:: Exercise material ::

-- ==== Sys2Proof/Machine/Engine.lean ====
section
/-! DEFINITION. Shared operations of the engines: descriptor checks (06 R153 to R155, R161, R169 to R178),
accesses to flat and bank space with translation faults, tags and formats (02 R39 to R41; 06 R157, R159, R162,
R165; 12 R327, R335; 20 R441, R445, R446), and the bookkeeping of a running command. -/
namespace Sys2Proof.Machine

/-! ### Descriptors -/

def dlenOf : EngOp → Nat
  | .sload | .sstore | .gather | .scatter => 9
  | .cpy | .xpose => 6
  | .etbl => 4
  | .mcast => 5
  | .chainw => 3
  | .pref | .flush => 0
def dFmt (d : List W64) : Nat := fld (dw d 0) 16 8
def dAmf (d : List W64) : Nat := fld (dw d 0) 24 8
def dSca (d : List W64) : Byte := .ofNat 8 (fld (dw d 0) 32 8)
def dScb (d : List W64) : Byte := .ofNat 8 (fld (dw d 0) 40 8)
def dCmpl (d : List W64) : Bool := bit (dw d 0) 11
def dEq (d : List W64) : Nat := fld (dw d 0) 8 3

/-- SB8 and SBF8, and the element format of their positions (R36, R164). -/
def isSB (f : Nat) : Bool := f = 0x05 || f = 0x06
def denseOf (f : Nat) : Nat := if f = 0x05 then 0x01 else if f = 0x06 then 0x03 else f
/-- Formats narrower than 8 bits an element (R161). -/
def narrow (f : Nat) : Bool := fmtWidth f = 4 || fmtWidth f = 6 || f = 0x07
/-- Bytes of an element; 1 for narrow and line formats. -/
def elemBytes (f : Nat) : Nat := if narrow f || isSB f then 1 else fmtWidth f / 8
/-- Bytes of a unit of a gathered or scattered row, and elements in it: a unit of packing, or one element (R33, R173). -/
def gUnit (f : Nat) : Nat × Nat := if narrow f then ((packUnit f).2, (packUnit f).1) else (elemBytes f, 1)
/-- Trip of dimension `k` (R161). -/
def dTrip (d : List W64) (k : Nat) : Nat := fld (dw d 3) (16 * k) 16 + 1

/-- Dword 0 beyond DLEN: a reserved bit (R154, R155). -/
def headBad (h : W64) : Bool := fld h 48 16 != 0 || fld h 12 4 != 0

/-- Refusal code of a descriptor's fields, or 0 (R153, R155, R161, R169, R170, R172, R173, R175, R176, R178);
`nmem` is the number of members of the issuer's group. -/
def descCode (op : EngOp) (nmem : Nat) (d : List W64) : Nat :=
  let f := dFmt d
  let w := fmtWidth f
  if !fmtKnown f || f = 0x30 || 4 < dAmf d % 8 || (dCmpl d && fld (dw d 1) 0 3 != 0) then 2
  else match op with
  | .sload | .sstore =>
    let ss := [dw d 4, dw d 5, dw d 6, dw d 7]
    if fld (dw d 8) 9 55 != 0 then 2
    else if isSB f then
      if dw d 4 != 0 || fld (dw d 2) 0 7 != 0 then 2 else if dTrip d 0 % 128 != 0 then 3 else 0
    else if narrow f then
      if dw d 4 != 0 then 2 else if dTrip d 0 % (packUnit f).1 != 0 then 3 else 0
    else if (dw d 2 :: ss).any (fun x => x.toNat % (w / 8) != 0) then 2 else 0
  | .cpy =>
    let mode := fld (dw d 4) 42 2
    let len := fld (dw d 4) 0 40
    if fld (dw d 4) 46 18 != 0 || mode = 3 || (mode != 2 && dw d 5 != 0)
        || (mode = 1 && ((dw d 3).toNat % 64 != 0 || len % 64 != 0 || bit (dw d 4) 41)) then 2
    else if len = 0 || (mode = 2 && (dw d 5 = 0 || 2 ^ 40 ≤ (dw d 5).toNat)) then 3 else 0
  | .etbl => if fld (dw d 2) 0 6 != 0 || fld (dw d 3) 2 62 != 0 then 2 else 0
  | .xpose =>
    if fld (dw d 4) 38 26 != 0 || dw d 5 != 0 || fld (dw d 3) 0 6 != 0 || !planeOk f (fld (dw d 4) 32 4) then 2
    else 0
  | .gather | .scatter =>
    let rop := fld (dw d 8) 0 3
    let rowb := fld (dw d 3) 32 32
    let nidx := fld (dw d 6) 0 32
    let ropOk := rop = 0 || (rop != 7 && (fmtKey f || (rop ≤ 3 && f = 0x18) || (rop = 1 && f = 0x21)))
    if fld (dw d 6) 36 28 != 0 || fld (dw d 8) 3 61 != 0 || !ropOk || (op = .gather && rop != 0)
        || rowb % (gUnit f).1 != 0 || fld (dw d 3) 0 32 % elemBytes f != 0 then 2
    else if rowb = 0 || 65536 < rowb || dw d 4 = 0 || 2 ^ 40 < (dw d 4).toNat || nidx = 0 || 2 ^ 24 < nidx then 3
    else 0
  | .mcast =>
    let mem := (List.range 16).filter (fun j => bit (dw d 2) (16 + j))
    if fld (dw d 2) 6 10 != 0 then 2
    else if mem.any (fun j => 64 ≤ fld (dw d (3 + j / 8)) (8 * (j % 8)) 8) then 3
    else if mem.any (fun j => nmem ≤ j) then 5 else 0
  | .chainw => if fld (dw d 2) 0 3 != 0 then 2 else 0
  | .pref | .flush => 0

/-! ### A running command -/

/-- An engine at work: region, queue, the command at its turn, and the state. -/
structure Eng where
  r : Nat
  q : Nat
  rg : Region
  c : Cmd
  s : State
  /-- the state before the step -/
  base : State := s

def Cmd.note (c : Cmd) (st : Nat) : Cmd := { c with status := if c.status = 0 then st else c.status }
def Cmd.finish (c : Cmd) (st : Nat) : Cmd := { c.note st with finished := true }

/-- The command is written back into its queue. -/
def EngQueue.putCmd (x : EngQueue) (c : Cmd) : EngQueue :=
  { x with entries := x.entries.map (fun e =>
      match e with
      | .cmd o => if o.seq = c.seq then .cmd c else e
      | y => y) }
def Eng.done (e : Eng) : State :=
  e.s.updRg e.r (fun rg => rg.setEq e.q ((rg.eq e.q).putCmd e.c))
/-- A change of the region. -/
def Eng.upd (e : Eng) (f : Region → Region) : Eng :=
  { e with s := e.s.updRg e.r f, rg := f e.rg }
def Eng.finish (e : Eng) (st : Nat) : Eng := { e with c := e.c.finish st }
def Eng.note (e : Eng) (st : Nat) : Eng := { e with c := e.c.note st }

/-- The engine's turn ends: what is left to do is in the state. -/
abbrev EngM (α : Type) := Except State α

/-- TRANS and XCROSS (R165). -/
def Cmd.count (c : Cmd) (va : W64) : Cmd :=
  let b := va.toNat / 65536
  match c.lastBlk with
  | some x => if x = b then c else { c with lastBlk := some b, trans := c.trans + 1, xcross := c.xcross + 1 }
  | none => { c with lastBlk := some b, trans := c.trans + 1 }

/-- A fault at which an engine command pauses (R159): a recoverable one, and an unbound channel, at which R419 pauses it
(notes/assumptions/27.md). -/
def XFault.pauses (f : XFault) : Bool := f.recoverable || f.reason = 7
/-- Translation of an engine's access: the command pauses at the element, or ends (R159, R419, R441); an access to a quiesced
stack or row waits (R457). -/
def Eng.target (e : Eng) (va : W64) (k : AccK) : EngM (Target × Eng) :=
  let c := e.c.count va
  match xlate e.s e.rg.core e.rg.ctx va k with
  | .ok t =>
    if t.local?.any e.s.quiesced then .error e.base
    else .ok (t, { e with c := c, s := e.s.cache e.rg.core e.rg.ctx va })
  | .error f =>
    if f.pauses then
      let (s, id) := e.s.pause e.r e.rg va f k (.engine c.page e.q) { cause := 3 }
      .error ({ e with s := s, c := { c with paused := some id, lastBlk := none } } : Eng).done
    else .error (({ e with c := c } : Eng).finish (if f.reason = 8 then 9 else 2)).done

/-! ### Bank space -/

/-- A bank address lies in the region (R162). -/
def Region.bankOk (rg : Region) (a : W64) : Bool := a.toNat / 65536 < 8 * (rg.pm1 + 1)
def bankPeek (l : Assoc Byte) (a : Nat) : Nat → List Byte
  | 0 => []
  | n + 1 => l.get a 0 :: bankPeek l (a + 1) n
def bankPoke : Assoc Byte → Nat → List Byte → Assoc Byte
  | l, _, [] => l
  | l, a, b :: t => bankPoke (l.store a b 0) (a + 1) t
def Region.bankBad (rg : Region) (a n : Nat) : Bool :=
  rg.bankPoison.any (fun w => a < 8 * (w + 1) && 8 * w < a + n)
/-- `n` bank bytes at `a` are about to be written, by an Erg command or not: while one is under way, what stood there is kept
for accesses that no order stands between (R281). -/
def Region.bankNote (rg : Region) (erg : Bool) (a n : Nat) : Region :=
  if !rg.ergq.entries.any (·.started) then rg
  else { rg with
    bankStamp := rg.bankStamp + 1
    bankOld := (List.range n).map (fun i => { at_ := rg.bankStamp, addr := a + i, val := rg.bank.get (a + i) 0, erg := erg })
      ++ rg.bankOld.filter (fun o => o.erg = erg || o.addr < a || a + n ≤ o.addr) }
/-- The bank as an access sees it that is unordered with the writes of Erg commands, or of others, since a stamp: each byte
they wrote has its old or its new value (R8, R281). -/
def Region.bankSeen (rg : Region) (erg : Bool) (t ix : Nat) : Region :=
  { rg with bank := rg.bankOld.foldl (fun b o =>
      if o.erg = erg && t ≤ o.at_ && Config.choice (ix * 65536 + (o.addr + o.at_) % 65536) then b.store o.addr o.val 0 else b) rg.bank }
/-- The stamp from which the head of the Erg queue has written and its record is not out: those bytes are old or new to all. -/
def Region.ergOpen (rg : Region) : Option Nat :=
  match rg.ergq.entries with
  | c :: _ => if c.word.isSome then some c.since else none
  | [] => none
/-- The bank as an engine command that was accepted at stamp `t`, or a node, sees it: what an Erg command wrote before its
record was out, or after the engine command was accepted, has no order with it (R281). -/
def Region.bankFor (rg : Region) (t : Option Nat) (ix : Nat) : Region :=
  match t, rg.ergOpen with
  | none, none => rg
  | some t, none | none, some t => rg.bankSeen true t ix
  | some t, some u => rg.bankSeen true (min t u) ix
/-- Bytes are written to a bank, by an Erg command or not; words covered whole lose the poison marker (R446). -/
def Region.bankPut (rg : Region) (erg : Bool) (a : Nat) (l : List Byte) : Region :=
  { rg.bankNote erg a l.length with
    bank := bankPoke rg.bank a l
    bankPoison := rg.bankPoison.filter (fun w => !(a ≤ 8 * w && 8 * (w + 1) ≤ a + l.length)) }
def Region.bankWrite (rg : Region) (a : Nat) (l : List Byte) : Region := rg.bankPut false a l
/-- The poison marker is written into the words that `n` bytes touch (R446). -/
def Region.bankMark (rg : Region) (a n : Nat) : Region :=
  let ws := (List.range ((a + n + 7) / 8 - a / 8)).map (fun i => a / 8 + i)
  { rg with bankPoison := ws ++ rg.bankPoison.filter (fun w => !ws.contains w) }

/-! ### Reads and writes -/

/-- What an engine's read gives: bytes, which of them lie in a word with an uncorrectable error, a remote
device's failure, and the sideband of the first sector when it is flat and local. -/
structure EngGot where
  bytes : List Byte
  bads : List Bool := []
  failed : Bool := false
  side : Option Side := none
  /-- a remote node's reply, which carries no sideband -/
  far : Bool := false

def EngGot.bad (x : EngGot) : Bool := x.bads.any id

/-- Bytes of a reply: the reply's dword, and free dwords beyond it (R419). -/
def replyBytes (ix : Nat) (v : W64) (n : Nat) : List Byte :=
  (leBytes 8 v.toNat ++ dwBytes ((List.range (n / 8)).map (fun j => Config.remoteWord (ix * 65536 + j)))).take n

/-- A remote access of an engine. -/
def Eng.remote (e : Eng) (rn : BitVec 16) (ch : Nat) (rod : Bool) (addr va : W64) (l : List Byte) : Remote :=
  { kind := .engine, ctx := e.rg.ctx, rid := e.r, pg := e.q, rnode := rn, chan := ch, rod := rod
    addr := addr, va := va, bytes := l }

:::

Instructions for the task
Among the records above, a stretch begins at the line containing "match rg.ergq.entries with" and ends at the line containing "def Region.bankWrite (rg". Restate that stretch word for word, and nothing else.

Result
  match rg.ergq.entries with
  | c :: _ => if c.word.isSome then some c.since else none
  | [] => none
/-- The bank as an engine command that was accepted at stamp `t`, or a node, sees it: what an Erg command wrote before its
record was out, or after the engine command was accepted, has no order with it (R281). -/
def Region.bankFor (rg : Region) (t : Option Nat) (ix : Nat) : Region :=
  match t, rg.ergOpen with
  | none, none => rg
  | some t, none | none, some t => rg.bankSeen true t ix
  | some t, some u => rg.bankSeen true (min t u) ix
/-- Bytes are written to a bank, by an Erg command or not; words covered whole lose the poison marker (R446). -/
def Region.bankPut (rg : Region) (erg : Bool) (a : Nat) (l : List Byte) : Region :=
  { rg.bankNote erg a l.length with
    bank := bankPoke rg.bank a l
    bankPoison := rg.bankPoison.filter (fun w => !(a ≤ 8 * w && 8 * (w + 1) ≤ a + l.length)) }
def Region.bankWrite (rg : Region) (a : Nat) (l : List Byte) : Region := rg.bankPut false a l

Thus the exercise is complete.